Investment Strategies for the Next Decade

As we enter a new decade, the time is right for many investors to step back and look at their overall financial goals as well as the structure of their investments. We also believe that this should be done in conjunction with some informed view about the expected investment environment over that period. . Using the history of the past decade, we believe the key trends that will influence the investment environment in the coming years are as follows:

The past decade was characterized by ongoing bull markets in both stocks and bonds that were fueled by the record low interest rates put in place by global central banks in the wake of the Financial Crisis. But it was also witness to the slowest economic recovery on record as those low interest rates did more to inflate financial assets than to promote economic growth. Those low interest rates are expected to stay in place for the next decade as global economic growth will remain low, inflation will remain restrained and profit growth will stay muted.

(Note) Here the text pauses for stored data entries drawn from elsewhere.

-- ==== Sys2Proof/Laws/FrameStartup.lean ====
section
/-! SUPPORT. The frames of the operations and commands of Startup (Laws/Frame.lean). -/

namespace Sys2Proof.Machine

set_option linter.all false
set_option Elab.async false

open Sys2Proof

theorem resetState_frame {L : List Block} {s₀ s₁ : State} (cause : BitVec 4) (house : Bool) (hK : changesOnly L s₀ s₁)
    (hL : [.out, .start, .log, .host, .ctx, .sec, .loader, .installed, .tiles, .dies, .links, .signals, .defects, .selfTest, .mem, .power, .thermal, .nv, .ports, .fabricGroup, .pattern, .field, .coll, .observed, .snapshots, .badShards] ⊆ L) : changesOnly L s₀ (resetState cause house s₁) := by
  unfold resetState
  repeat' (first
    | with_reducible exact hK
    | with_reducible assumption
    | with_reducible exact List.Subset.trans (by decide) hL
    | with_reducible apply emit_frame
    | with_reducible apply assertClamp_frame
    | with_reducible apply loadSettings_frame
    | with_reducible refine changesOnly_ite ?_ ?_
    | split
    | fail_if_no_progress with_reducible refine changesOnly_out ?_ (List.Subset.trans (by decide) hL)
    | fail_if_no_progress with_reducible refine changesOnly_start ?_ (List.Subset.trans (by decide) hL)
    | fail_if_no_progress with_reducible refine changesOnly_log ?_ (List.Subset.trans (by decide) hL)
    | fail_if_no_progress with_reducible refine changesOnly_host ?_ (List.Subset.trans (by decide) hL)
    | fail_if_no_progress with_reducible refine changesOnly_ctx ?_ (List.Subset.trans (by decide) hL)
    | fail_if_no_progress with_reducible refine changesOnly_sec ?_ (List.Subset.trans (by decide) hL)
    | fail_if_no_progress with_reducible refine changesOnly_loader ?_ (List.Subset.trans (by decide) hL)
    | fail_if_no_progress with_reducible refine changesOnly_installed ?_ (List.Subset.trans (by decide) hL)
    | fail_if_no_progress with_reducible refine changesOnly_tiles ?_ (List.Subset.trans (by decide) hL)
    | fail_if_no_progress with_reducible refine changesOnly_dies ?_ (List.Subset.trans (by decide) hL)
    | fail_if_no_progress with_reducible refine changesOnly_links ?_ (List.Subset.trans (by decide) hL)
    | fail_if_no_progress with_reducible refine changesOnly_signals ?_ (List.Subset.trans (by decide) hL)
    | fail_if_no_progress with_reducible refine changesOnly_defects ?_ (List.Subset.trans (by decide) hL)
    | fail_if_no_progress with_reducible refine changesOnly_selfTest ?_ (List.Subset.trans (by decide) hL)
    | fail_if_no_progress with_reducible refine changesOnly_mem ?_ (List.Subset.trans (by decide) hL)
    | fail_if_no_progress with_reducible refine changesOnly_power ?_ (List.Subset.trans (by decide) hL)
    | fail_if_no_progress with_reducible refine changesOnly_thermal ?_ (List.Subset.trans (by decide) hL)
    | fail_if_no_progress with_reducible refine changesOnly_nv ?_ (List.Subset.trans (by decide) hL)
    | fail_if_no_progress with_reducible refine changesOnly_ports ?_ (List.Subset.trans (by decide) hL)
    | fail_if_no_progress with_reducible refine changesOnly_fabricGroup ?_ (List.Subset.trans (by decide) hL)
    | fail_if_no_progress with_reducible refine changesOnly_pattern ?_ (List.Subset.trans (by decide) hL)
    | fail_if_no_progress with_reducible refine changesOnly_field ?_ (List.Subset.trans (by decide) hL)
    | fail_if_no_progress with_reducible refine changesOnly_coll ?_ (List.Subset.trans (by decide) hL)
    | fail_if_no_progress with_reducible refine changesOnly_observed ?_ (List.Subset.trans (by decide) hL)
    | fail_if_no_progress with_reducible refine changesOnly_snapshots ?_ (List.Subset.trans (by decide) hL)
    | fail_if_no_progress with_reducible refine changesOnly_badShards ?_ (List.Subset.trans (by decide) hL)
    | fail_if_no_progress with_reducible refine changesOnly_lit ?_ ?_ ?_ ?_ ?_ ?_ ?_ ?_ ?_ ?_ ?_ ?_ ?_ ?_ ?_ ?_ ?_ ?_ ?_ ?_ ?_ ?_ ?_ ?_ ?_ ?_ ?_ ?_ ?_ ?_
    | with_reducible exact .inl rfl
    | exact .inr (hL (by decide)))
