theorem addRunning_frame {L : List Block} {s₀ s₁ : State} (i : Slot) (cmd : Cmd) (hK : changesOnly L s₀ s₁)
    (hL : [.ctx] ⊆ L) : changesOnly L s₀ (addRunning i cmd s₁) := by
  unfold addRunning
  repeat' (first
    | with_reducible exact hK
    | with_reducible assumption
    | with_reducible exact List.Subset.trans (by decide) hL
    | with_reducible apply modCtx_frame)

theorem startRow_frame {L : List Block} {s₀ s₁ : State} (op : Nat) {f : Slot → QId → Ready → State → State} (i : Slot)
    (q : QId) (hK : changesOnly L s₀ s₁) (hf : ∀ r y, changesOnly L s₀ y → changesOnly L s₀ (f i q r y))
    (hL : [.ctx] ⊆ L) : changesOnly L s₀ (startRow op f i q s₁) := by
  unfold startRow
  dsimp only
  have h2 := readHead_frame i q hK (List.Subset.trans (by decide) hL)
  split
  · split
    · exact h2
    · split
      · exact hf _ _ (consume_frame _ _ _ h2 (List.Subset.trans (by decide) hL))
      · exact h2
  · exact hK

theorem refuseStart_frame {L : List Block} {s₀ s₁ : State} (i : Slot) (q : QId) (r : Ready) (code : Code) (detail : Nat) (hK : changesOnly L s₀ s₁)
    (hL : [.out, .log, .host, .ctx] ⊆ L) : changesOnly L s₀ (refuseStart i q r code detail s₁) := by
  unfold refuseStart
  repeat' (first
    | with_reducible exact hK
    | with_reducible assumption
    | with_reducible exact List.Subset.trans (by decide) hL
    | with_reducible apply refuseCmd_frame)

theorem atOnce_frame {L : List Block} {s₀ s₁ : State} (i : Slot) (q : QId) (r : Ready) (detail : Nat) (hK : changesOnly L s₀ s₁)
    (hL : [.out, .log, .host, .ctx] ⊆ L) : changesOnly L s₀ (atOnce i q r detail s₁) := by
  unfold atOnce
  repeat' (first
    | with_reducible exact hK
    | with_reducible assumption
    | with_reducible exact List.Subset.trans (by decide) hL
    | with_reducible apply completeCmd_frame
    | with_reducible apply addRunning_frame)

theorem execNop_frame {s₁ : State} (i : Slot) (q : QId) :
    ∃ s₂, execNop i q s₁ = .next s₂ ∧ changesOnly [.out, .log, .host, .ctx] s₁ s₂ := by
  have hK : changesOnly [.out, .log, .host, .ctx] s₁ s₁ := changesOnly_refl
  have hL : ([.out, .log, .host, .ctx] : List Block) ⊆ [.out, .log, .host, .ctx] := List.Subset.refl _
  refine ⟨_, rfl, ?_⟩
  repeat' (first
    | with_reducible exact hK
    | with_reducible assumption
    | with_reducible exact List.Subset.trans (by decide) hL
    | with_reducible refine startRow_frame _ _ _ ?_ (fun _ _ _ => ?_) ?_
    | with_reducible apply atOnce_frame)

theorem cancelEntries_frame {L : List Block} {s₀ s₁ : State} (i : Slot) (q : QId) (hK : changesOnly L s₀ s₁)
    (hL : [.out, .log, .host, .ctx] ⊆ L) : changesOnly L s₀ (cancelEntries i q s₁) := by
  unfold cancelEntries
  repeat' (first
    | with_reducible exact hK
    | with_reducible assumption
    | with_reducible exact List.Subset.trans (by decide) hL
    | with_reducible refine foldl_frame ?_ (fun _ _ _ => ?_)
    | with_reducible refine foldl_fst_frame ?_ (fun _ _ _ => ?_)
    | with_reducible apply modQueue_frame
    | with_reducible apply reportCtx_frame
    | with_reducible apply holdRecord_frame
    | with_reducible refine changesOnly_ite ?_ ?_
    | split
    | fail_if_no_progress with_reducible refine changesOnly_out ?_ (List.Subset.trans (by decide) hL)
    | fail_if_no_progress with_reducible refine changesOnly_log ?_ (List.Subset.trans (by decide) hL)
    | fail_if_no_progress with_reducible refine changesOnly_host ?_ (List.Subset.trans (by decide) hL)
    | fail_if_no_progress with_reducible refine changesOnly_ctx ?_ (List.Subset.trans (by decide) hL)
    | fail_if_no_progress with_reducible refine changesOnly_lit ?_ ?_ ?_ ?_ ?_ ?_ ?_ ?_ ?_ ?_ ?_ ?_ ?_ ?_ ?_ ?_ ?_ ?_ ?_ ?_ ?_ ?_ ?_ ?_ ?_ ?_ ?_ ?_ ?_ ?_
    | with_reducible exact .inl rfl)

theorem cancelQueue_frame {L : List Block} {s₀ s₁ : State} (i : Slot) (q : QId) (hK : changesOnly L s₀ s₁)
    (hL : [.out, .log, .host, .ctx] ⊆ L) : changesOnly L s₀ (cancelQueue i q s₁) := by
  unfold cancelQueue
  repeat' (first
    | with_reducible exact hK
    | with_reducible assumption
    | with_reducible exact List.Subset.trans (by decide) hL
    | with_reducible apply modQueue_frame
    | with_reducible apply cancelEntries_frame
    | with_reducible refine changesOnly_ite ?_ ?_
    | split)

theorem execQueueCancel_frame {s₁ : State} (i : Slot) (q : QId) :
    ∃ s₂, execQueueCancel i q s₁ = .next s₂ ∧ changesOnly [.out, .log, .host, .ctx] s₁ s₂ := by
  have hK : changesOnly [.out, .log, .host, .ctx] s₁ s₁ := changesOnly_refl
  have hL : ([.out, .log, .host, .ctx] : List Block) ⊆ [.out, .log, .host, .ctx] := List.Subset.refl _
  refine ⟨_, rfl, ?_⟩
  repeat' (first
    | with_reducible exact hK
    | with_reducible assumption
    | with_reducible exact List.Subset.trans (by decide) hL
    | with_reducible refine when'_frame _ ?_ (fun _ _ => ?_)
    | with_reducible apply cancelQueue_frame)

theorem endCancel_frame {L : List Block} {s₀ s₁ : State} (i : Slot) (q : QId) (hK : changesOnly L s₀ s₁)
    (hL : [.out, .log, .host, .ctx] ⊆ L) : changesOnly L s₀ (endCancel i q s₁) := by
  unfold endCancel
  repeat' (first
    | with_reducible exact hK
    | with_reducible assumption
    | with_reducible exact List.Subset.trans (by decide) hL
    | with_reducible apply modQueue_frame
    | with_reducible apply latchQueue_frame)

theorem execQueueCancelComplete_frame {s₁ : State} (i : Slot) (q : QId) :
    ∃ s₂, execQueueCancelComplete i q s₁ = .next s₂ ∧ changesOnly [.out, .log, .host, .ctx] s₁ s₂ := by
  have hK : changesOnly [.out, .log, .host, .ctx] s₁ s₁ := changesOnly_refl
  have hL : ([.out, .log, .host, .ctx] : List Block) ⊆ [.out, .log, .host, .ctx] := List.Subset.refl _
  refine ⟨_, rfl, ?_⟩
  repeat' (first
    | with_reducible exact hK
    | with_reducible assumption
    | with_reducible exact List.Subset.trans (by decide) hL
    | with_reducible refine when'_frame _ ?_ (fun _ _ => ?_)
    | with_reducible apply endCancel_frame)

theorem enableRing_frame {L : List Block} {s₀ s₁ : State} (i : Slot) (hK : changesOnly L s₀ s₁)
    (hL : [.out, .log, .host, .ctx] ⊆ L) : changesOnly L s₀ (enableRing i s₁) := by
  unfold enableRing
  repeat' (first
    | with_reducible exact hK
    | with_reducible assumption
    | with_reducible exact List.Subset.trans (by decide) hL
    | with_reducible apply modCtx_frame
    | with_reducible apply reportCtx_frame
    | with_reducible refine changesOnly_ite ?_ ?_
    | split
    | fail_if_no_progress with_reducible refine changesOnly_out ?_ (List.Subset.trans (by decide) hL)
    | fail_if_no_progress with_reducible refine changesOnly_log ?_ (List.Subset.trans (by decide) hL)
    | fail_if_no_progress with_reducible refine changesOnly_host ?_ (List.Subset.trans (by decide) hL)
    | fail_if_no_progress with_reducible refine changesOnly_ctx ?_ (List.Subset.trans (by decide) hL)
    | fail_if_no_progress with_reducible refine changesOnly_lit ?_ ?_ ?_ ?_ ?_ ?_ ?_ ?_ ?_ ?_ ?_ ?_ ?_ ?_ ?_ ?_ ?_ ?_ ?_ ?_ ?_ ?_ ?_ ?_ ?_ ?_ ?_ ?_ ?_ ?_
    | with_reducible exact .inl rfl)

However, we don’t expect to see the same kind of expansion of stock valuations that we have seen over the past decade, suggesting that stocks will only be able to rise at this expected ‘muted’ rate of profit growth.2019 returns came from valuations

  • The past decade was unusual in that growth remained low but there was no global recession, thus giving rise to the longest expansion in over 50 years. We don’t see a repeat of that in the coming decade and expect that we will see at least one major recession or two smaller, back-to-back recessions similar to what we saw in the early 1980’s; consequently, we would experience the first full-blown bear market in stocks since the Financial Crisis. That scenario would continue to support positive returns from fixed income investments, particularly government bonds, where we expect to maintain overweight positions in mid-term maturities.
  • In an environment of slower growth, low interest rates and stable stock valuations the strongest returns will come from those ‘disruptor’ companies which can maintain superior growth rates. Some of the most successful long-term growth stocks have been multi-national corporations domiciled in the U.S. market. While the great pharmaceutical, communications and media companies such as J&J and Disney have been the steadiest winners for decades, a new breed of technology companies such as Microsoft, Facebook, Alphabet and Amazon are laying the foundation for growth leadership going forward. These are the types of growth stocks that we expect to maintain leadership in global stock markets.
  • Global debt has sky-rocketed in the past decade to a record level of over US$250 trillion! Servicing this debt will necessitate continued low interest rates but any remote ability to reduce this debt burden would require a global depreciation of the paper currencies of the most indebted nations, particularly the U.S. and China. By default, gold would have to rise in such an environment. With gold stocks at multi-decade low valuations, we advocate a 4-5% weighting in gold equities as a hedge in any balanced portfolio.
  • Cash in a savings or money market account does not earn more in interest than the current rate of inflation such that investors would continue to lose purchasing power over time by holding substantial cash positions. We advocate other asset classes that can generate positive real returns with limited downside risk.